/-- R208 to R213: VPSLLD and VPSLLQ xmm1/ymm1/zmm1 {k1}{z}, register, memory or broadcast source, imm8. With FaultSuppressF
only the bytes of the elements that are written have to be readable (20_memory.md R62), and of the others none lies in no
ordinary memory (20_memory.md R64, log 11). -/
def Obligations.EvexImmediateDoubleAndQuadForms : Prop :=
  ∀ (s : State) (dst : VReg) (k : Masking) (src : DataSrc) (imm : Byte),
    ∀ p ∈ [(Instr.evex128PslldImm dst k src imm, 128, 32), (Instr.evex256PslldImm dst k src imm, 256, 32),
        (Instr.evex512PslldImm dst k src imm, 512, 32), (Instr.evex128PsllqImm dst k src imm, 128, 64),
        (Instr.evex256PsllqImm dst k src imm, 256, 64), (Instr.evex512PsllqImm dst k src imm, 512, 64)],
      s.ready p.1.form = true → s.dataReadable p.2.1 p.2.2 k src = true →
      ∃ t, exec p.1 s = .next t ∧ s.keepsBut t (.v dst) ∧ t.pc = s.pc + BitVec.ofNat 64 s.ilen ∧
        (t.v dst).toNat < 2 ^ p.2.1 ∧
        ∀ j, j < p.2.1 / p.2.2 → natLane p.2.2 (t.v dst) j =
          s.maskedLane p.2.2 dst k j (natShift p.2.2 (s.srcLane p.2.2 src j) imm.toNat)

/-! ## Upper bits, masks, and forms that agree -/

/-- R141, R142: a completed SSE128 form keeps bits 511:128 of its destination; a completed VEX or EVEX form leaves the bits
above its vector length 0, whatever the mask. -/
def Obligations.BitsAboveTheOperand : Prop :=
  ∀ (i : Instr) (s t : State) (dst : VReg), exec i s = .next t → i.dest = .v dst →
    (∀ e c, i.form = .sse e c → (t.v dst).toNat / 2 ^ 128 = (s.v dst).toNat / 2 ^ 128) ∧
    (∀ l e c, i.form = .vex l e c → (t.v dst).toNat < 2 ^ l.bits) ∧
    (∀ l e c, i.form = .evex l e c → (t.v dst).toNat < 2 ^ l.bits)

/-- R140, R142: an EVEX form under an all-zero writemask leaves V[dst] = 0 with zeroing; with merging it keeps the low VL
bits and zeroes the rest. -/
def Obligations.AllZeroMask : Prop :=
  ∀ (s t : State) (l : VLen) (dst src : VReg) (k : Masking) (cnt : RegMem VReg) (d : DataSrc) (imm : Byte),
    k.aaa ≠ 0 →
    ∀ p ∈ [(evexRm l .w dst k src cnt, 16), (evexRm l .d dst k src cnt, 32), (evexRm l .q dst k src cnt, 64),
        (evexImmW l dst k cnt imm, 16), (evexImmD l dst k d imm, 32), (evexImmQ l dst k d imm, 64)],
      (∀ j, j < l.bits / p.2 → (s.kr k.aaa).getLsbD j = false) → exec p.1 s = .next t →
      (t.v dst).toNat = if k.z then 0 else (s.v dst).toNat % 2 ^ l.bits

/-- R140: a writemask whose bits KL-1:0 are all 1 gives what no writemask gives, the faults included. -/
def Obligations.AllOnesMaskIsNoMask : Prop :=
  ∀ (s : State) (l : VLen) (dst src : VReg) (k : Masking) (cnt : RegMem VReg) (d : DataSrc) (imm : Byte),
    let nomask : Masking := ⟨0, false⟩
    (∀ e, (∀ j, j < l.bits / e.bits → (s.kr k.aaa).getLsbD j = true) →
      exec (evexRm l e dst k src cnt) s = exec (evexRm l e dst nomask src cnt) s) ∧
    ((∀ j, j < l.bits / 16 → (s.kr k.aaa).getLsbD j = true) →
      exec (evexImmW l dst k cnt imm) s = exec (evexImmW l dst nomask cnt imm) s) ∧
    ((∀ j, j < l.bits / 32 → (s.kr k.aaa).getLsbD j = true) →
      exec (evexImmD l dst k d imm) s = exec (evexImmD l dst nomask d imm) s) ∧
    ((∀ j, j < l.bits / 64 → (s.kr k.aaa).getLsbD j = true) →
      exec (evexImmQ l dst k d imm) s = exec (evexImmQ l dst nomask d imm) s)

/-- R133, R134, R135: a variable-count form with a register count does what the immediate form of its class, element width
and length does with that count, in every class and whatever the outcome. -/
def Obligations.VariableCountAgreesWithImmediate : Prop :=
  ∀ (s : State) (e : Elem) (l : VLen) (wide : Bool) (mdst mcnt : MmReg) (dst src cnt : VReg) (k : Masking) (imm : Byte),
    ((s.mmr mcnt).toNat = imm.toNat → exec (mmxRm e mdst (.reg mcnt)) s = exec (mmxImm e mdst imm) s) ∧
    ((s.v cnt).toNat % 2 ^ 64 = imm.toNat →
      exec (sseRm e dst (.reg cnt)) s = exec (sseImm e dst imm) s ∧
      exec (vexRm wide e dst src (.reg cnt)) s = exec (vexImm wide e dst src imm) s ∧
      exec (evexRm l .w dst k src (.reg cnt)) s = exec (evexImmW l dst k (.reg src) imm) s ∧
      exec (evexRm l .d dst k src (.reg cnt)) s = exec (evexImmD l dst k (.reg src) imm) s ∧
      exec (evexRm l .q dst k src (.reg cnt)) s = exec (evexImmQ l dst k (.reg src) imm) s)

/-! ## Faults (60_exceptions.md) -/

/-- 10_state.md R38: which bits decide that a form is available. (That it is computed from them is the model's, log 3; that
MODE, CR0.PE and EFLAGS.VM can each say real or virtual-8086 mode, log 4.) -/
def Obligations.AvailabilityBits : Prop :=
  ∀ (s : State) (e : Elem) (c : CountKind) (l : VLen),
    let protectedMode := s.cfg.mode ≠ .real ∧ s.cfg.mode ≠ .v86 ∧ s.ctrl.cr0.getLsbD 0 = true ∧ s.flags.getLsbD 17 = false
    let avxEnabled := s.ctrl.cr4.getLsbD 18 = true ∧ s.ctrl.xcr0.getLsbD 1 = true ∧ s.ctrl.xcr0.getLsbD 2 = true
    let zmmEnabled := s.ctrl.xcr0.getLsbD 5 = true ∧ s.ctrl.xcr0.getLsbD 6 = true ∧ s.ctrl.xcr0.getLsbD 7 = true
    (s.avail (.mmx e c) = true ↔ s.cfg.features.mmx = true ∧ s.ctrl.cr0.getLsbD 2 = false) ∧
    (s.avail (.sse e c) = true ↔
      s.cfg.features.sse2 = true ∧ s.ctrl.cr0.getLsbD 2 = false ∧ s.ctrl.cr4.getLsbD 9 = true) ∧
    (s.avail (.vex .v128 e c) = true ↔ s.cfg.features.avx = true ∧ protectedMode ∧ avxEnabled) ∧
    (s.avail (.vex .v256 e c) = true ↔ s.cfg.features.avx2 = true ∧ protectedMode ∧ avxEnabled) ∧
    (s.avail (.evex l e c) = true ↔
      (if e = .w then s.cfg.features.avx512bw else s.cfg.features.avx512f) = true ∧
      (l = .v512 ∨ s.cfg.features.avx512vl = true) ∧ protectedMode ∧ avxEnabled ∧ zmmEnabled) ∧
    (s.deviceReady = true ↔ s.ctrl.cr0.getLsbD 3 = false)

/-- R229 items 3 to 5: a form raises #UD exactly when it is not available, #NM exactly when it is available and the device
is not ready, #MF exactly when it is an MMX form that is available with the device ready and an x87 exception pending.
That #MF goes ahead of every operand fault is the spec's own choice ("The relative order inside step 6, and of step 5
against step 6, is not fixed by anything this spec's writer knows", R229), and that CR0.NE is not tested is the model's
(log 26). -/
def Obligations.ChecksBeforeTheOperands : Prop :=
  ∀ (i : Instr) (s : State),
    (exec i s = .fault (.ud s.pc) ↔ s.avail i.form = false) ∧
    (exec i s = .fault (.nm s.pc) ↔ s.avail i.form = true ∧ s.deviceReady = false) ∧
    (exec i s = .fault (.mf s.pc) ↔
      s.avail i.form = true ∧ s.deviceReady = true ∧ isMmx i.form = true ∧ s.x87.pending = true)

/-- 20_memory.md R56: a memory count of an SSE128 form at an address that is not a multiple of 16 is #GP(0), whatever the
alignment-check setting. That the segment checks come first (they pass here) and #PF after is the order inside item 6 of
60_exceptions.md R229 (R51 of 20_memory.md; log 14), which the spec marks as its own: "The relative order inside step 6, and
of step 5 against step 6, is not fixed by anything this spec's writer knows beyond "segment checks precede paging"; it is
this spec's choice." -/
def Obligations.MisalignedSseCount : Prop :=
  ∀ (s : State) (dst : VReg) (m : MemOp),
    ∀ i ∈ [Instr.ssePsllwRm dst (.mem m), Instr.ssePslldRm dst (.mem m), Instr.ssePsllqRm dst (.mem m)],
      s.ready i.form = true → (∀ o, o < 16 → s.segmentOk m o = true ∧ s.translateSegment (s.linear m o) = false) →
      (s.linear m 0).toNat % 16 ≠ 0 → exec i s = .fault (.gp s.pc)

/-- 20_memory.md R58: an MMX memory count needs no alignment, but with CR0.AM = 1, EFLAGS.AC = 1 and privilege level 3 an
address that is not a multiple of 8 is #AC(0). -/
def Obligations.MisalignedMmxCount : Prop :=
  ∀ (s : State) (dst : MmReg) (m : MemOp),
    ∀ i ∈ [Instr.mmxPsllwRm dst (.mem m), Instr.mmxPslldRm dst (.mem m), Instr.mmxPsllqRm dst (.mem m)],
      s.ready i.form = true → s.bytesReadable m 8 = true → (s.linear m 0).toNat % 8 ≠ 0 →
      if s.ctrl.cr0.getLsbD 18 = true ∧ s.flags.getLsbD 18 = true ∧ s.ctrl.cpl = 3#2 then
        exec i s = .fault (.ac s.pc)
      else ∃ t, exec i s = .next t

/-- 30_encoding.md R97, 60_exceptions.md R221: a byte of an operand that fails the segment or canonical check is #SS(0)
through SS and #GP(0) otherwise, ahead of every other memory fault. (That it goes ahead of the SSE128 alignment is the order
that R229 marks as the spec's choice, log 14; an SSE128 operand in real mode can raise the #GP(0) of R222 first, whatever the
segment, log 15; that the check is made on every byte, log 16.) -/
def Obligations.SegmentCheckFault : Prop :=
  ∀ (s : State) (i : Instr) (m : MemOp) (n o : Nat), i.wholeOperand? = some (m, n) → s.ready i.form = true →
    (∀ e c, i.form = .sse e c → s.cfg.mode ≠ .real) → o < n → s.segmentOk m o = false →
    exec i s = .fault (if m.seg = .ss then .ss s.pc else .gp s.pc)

# # # # #

- What to do
What is the number of lines in the entries above that include the word "real"? Answer with that number alone.

- Exercise solution
4